───── Available data ─────

-- ==== Sys2Proof/Tests/Slice0.lean ====
section
/-! SUPPORT. The model's own tests. Expected results are those of spec/95_test_vectors.md (V-ENC, V-CMD, V-SEQ, V-ERR, V-CFG,
R-1 to R-4) and 30_encoding.md rule R68; then the smoke test of `Instr.wf`, and a witness for the hypotheses of each
statement that has any. -/

-- Many small theorems elaborated at once take one thread each, more than the check's memory limit allows.
set_option Elab.async false

namespace Sys2Proof.Tests

open Sys2Proof.Machine Sys2Proof.Safety

/-! ### Helpers -/

/-- The reset state of V-ENC: the default configuration, every frame-buffer word 0x5A5A5A. -/
def vec : State := { State.reset with fb := [0x5A5A5A#24, 0x5A5A5A#24, 0x5A5A5A#24] }

/-- IDLE with OE = 1. -/
def idleOn : State := { vec with oe := true }

/-- The first cycle of the first slot of a TRANSMIT of 3. -/
def inBits : State :=
  { idleOn with phase := .bits, cnt := 3#11, bit := 23#5, w := 0x5A5A5A#24, inh := true }

/-- The last cycle of the last slot of a TRANSMIT of 3. -/
def lastSlot : State := { inBits with led := 2#11, bit := 0#5, cyc := 9#8 }

/-- The last cycle of the reset pulse after a TRANSMIT of 3. -/
def lastReset : State :=
  { idleOn with phase := .reset, cnt := 3#11, led := 3#11, rcnt := 399#24, w := 0x5A5A5A#24 }

/-- The last cycle but one of the reset pulse. -/
def lastButOneReset : State := { lastReset with rcnt := 398#24 }

/-- IDLE after a TRANSMIT of 3. -/
def afterFrame : State := { lastReset with phase := .idle, rcnt := 0#24, done := true }

/-- The last cycle but one of the first slot, its last cycle, and the last cycle of LED 0. -/
def lastButOneCycle : State := { inBits with cyc := 8#8 }
def slotEnd : State := { inBits with cyc := 9#8 }
def ledEnd : State := { inBits with bit := 0#5, cyc := 9#8 }

/-- Reset states with a known host cycle. -/
def readsStatus : State := { vec with script := [Script.rd Script.status] }
def noRstYet : State := { vec with rstSeen := false, script := [Script.idle] }
def brokenBit : State := { vec with bit := 24#5, script := [Script.idle] }
def withError : State := { vec with err := 1#6, firstErr := 1#3, script := [Script.idle] }

/-- BITS with a NOP, and with `rst` (beside a CTRL write) and then an IDLE. -/
def nopInBits : State := { inBits with script := [Script.nop] }
def resetsInBits : State :=
  { inBits with script := [{ rst := true, word := 0x600000000001#47 }, Script.idle] }

/-- A `rst` cycle that presents a TRANSMIT, and a cycle after a frame that presents none. -/
def resetsOverTransmit : State := { vec with script := [{ rst := true, word := 0x600400030001#47 }] }
def finishedIdle : State := { afterFrame with script := [Script.idle] }

/-- Other configurations: none LED (no block), 16 MHz, and the widest fields. -/
def noLeds : State := { vec with config := { vec.config with nLeds := 0 } }
def mhz16 : Config := { Config.vectorDefault with fClkHz := 16000000 }
def widest : State := { vec with config := { vec.config with nLeds := 1024, pinId := 255 } }

/-- The call of doc §8's three colors. -/
def threeColors : List (Byte × Byte × Byte) := [(255#8, 0#8, 0#8), (0#8, 255#8, 0#8), (0#8, 0#8, 255#8)]
def calling : State :=
  { vec with script := Script.callLines (fun _ => false) vec.fb vec.oe threeColors 3 ++ [Script.idle] }

/-- The empty BITS cycle of a TRANSMIT of 0. -/
def emptyBits : State := { inBits with cnt := 0#11 }

/-- An accepting cycle: `idleOn` with a TRANSMIT of `n` and then IDLE for long enough. -/
def accepting (n : Nat) : State :=
  { idleOn with script := Script.transmit n :: List.replicate 2000 Script.idle }

def nextState (o : Host.Outcome State Fault Refusal) : Option State :=
  match o with
  | .next t => some t
  | .fault _ => none
  | .refused _ => none

/-- One step from `s` with the word `w` presented. -/
def stepWord (s : State) (w : Nat) : Option State := nextState (step (s.withFetchWord 48 w))

/-- The columns of V-ENC: rdata, STATUS in the next cycle, OE and FB[2] after the cycle. -/
def venc (w : Nat) : Option (Word × Word × Bool × Color) :=
  (stepWord vec w).map (fun t => (t.out.busRdata, statusWord t, t.oe, FrameBuffer.read t.fb 2))

/-! ### Decoding: one word for each constructor, written out in 30_encoding.md R64 and 95_test_vectors.md V-ENC -/

theorem test_decode_idle : decodeWord 0x3FFFFFFFFFFF#47 = .idle .write 0x1FFF#13 0xFFFFFFFF#32 := by decide
theorem test_decode_badAlignOdd : decodeWord 0x400900000000#47 = .badAlignOdd .read 0x0009#13 0#32 := by decide
theorem test_decode_badAlignHalf : decodeWord 0x600200000001#47 = .badAlignHalf .write 0x0002#13 1#32 := by decide
theorem test_decode_rdCtrl : decodeWord 0x400000000000#47 = .rdCtrl 0#32 := by decide
theorem test_decode_wrCtrl : decodeWord 0x6000FFFFFFFF#47 = .wrCtrl 0xFFFFFFFF#32 := by decide
theorem test_decode_rdCmd : decodeWord 0x400400000000#47 = .rdCmd 0#32 := by decide
theorem test_decode_nop : decodeWord 0x600400000000#47 = .nop := by decide
theorem test_decode_transmit : decodeWord 0x6004FFFF0001#47 = .transmit 65535#16 := by decide
theorem test_decode_cmdReserved : decodeWord 0x600400000101#47 = .cmdReserved 0x00000101#32 := by decide
theorem test_decode_rdStatus : decodeWord 0x4008DEADBEEF#47 = .rdStatus 0xDEADBEEF#32 := by decide
theorem test_decode_wrStatus : decodeWord 0x6008FFFFFFFF#47 = .wrStatus 0xFFFFFFFF#32 := by decide
theorem test_decode_rdXcount : decodeWord 0x400C00000000#47 = .rdXcount 0#32 := by decide
theorem test_decode_wrXcount : decodeWord 0x600C00000005#47 = .wrXcount 5#32 := by decide
theorem test_decode_rdPos : decodeWord 0x401000000000#47 = .rdPos 0#32 := by decide
theorem test_decode_wrPos : decodeWord 0x601000000000#47 = .wrPos 0#32 := by decide
theorem test_decode_rdConfig : decodeWord 0x401400000000#47 = .rdConfig 0#32 := by decide
theorem test_decode_wrConfig : decodeWord 0x601400000008#47 = .wrConfig 8#32 := by decide
theorem test_decode_rdTiming0 : decodeWord 0x401800000000#47 = .rdTiming0 0#32 := by decide
theorem test_decode_wrTiming0 : decodeWord 0x601800000000#47 = .wrTiming0 0#32 := by decide
theorem test_decode_rdTiming1 : decodeWord 0x401C00000000#47 = .rdTiming1 0#32 := by decide
theorem test_decode_wrTiming1 : decodeWord 0x601C00000000#47 = .wrTiming1 0#32 := by decide
theorem test_decode_rdFclk : decodeWord 0x402000000000#47 = .rdFclk 0#32 := by decide
theorem test_decode_wrFclk : decodeWord 0x602000000000#47 = .wrFclk 0#32 := by decide
theorem test_decode_rdFb : decodeWord 0x500C00000000#47 = .rdFb 3#10 0#32 := by decide
theorem test_decode_wrFb : decodeWord 0x7FFC00000000#47 = .wrFb 1023#10 0#32 := by decide
theorem test_decode_badAddr : decodeWord 0x402400000000#47 = .badAddr .read 0x0024#13 0#32 := by decide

─────

* **Task description**
Please give an exact copy of the entries above, from the line with "def lastSlot : State" down to the line with "IDLE after a TRANSMIT of 3. -/", inclusive, and nothing else.

* **Exercise output**
def lastSlot : State := { inBits with led := 2#11, bit := 0#5, cyc := 9#8 }

/-- The last cycle of the reset pulse after a TRANSMIT of 3. -/
def lastReset : State :=
  { idleOn with phase := .reset, cnt := 3#11, led := 3#11, rcnt := 399#24, w := 0x5A5A5A#24 }

/-- The last cycle but one of the reset pulse. -/
def lastButOneReset : State := { lastReset with rcnt := 398#24 }

/-- IDLE after a TRANSMIT of 3. -/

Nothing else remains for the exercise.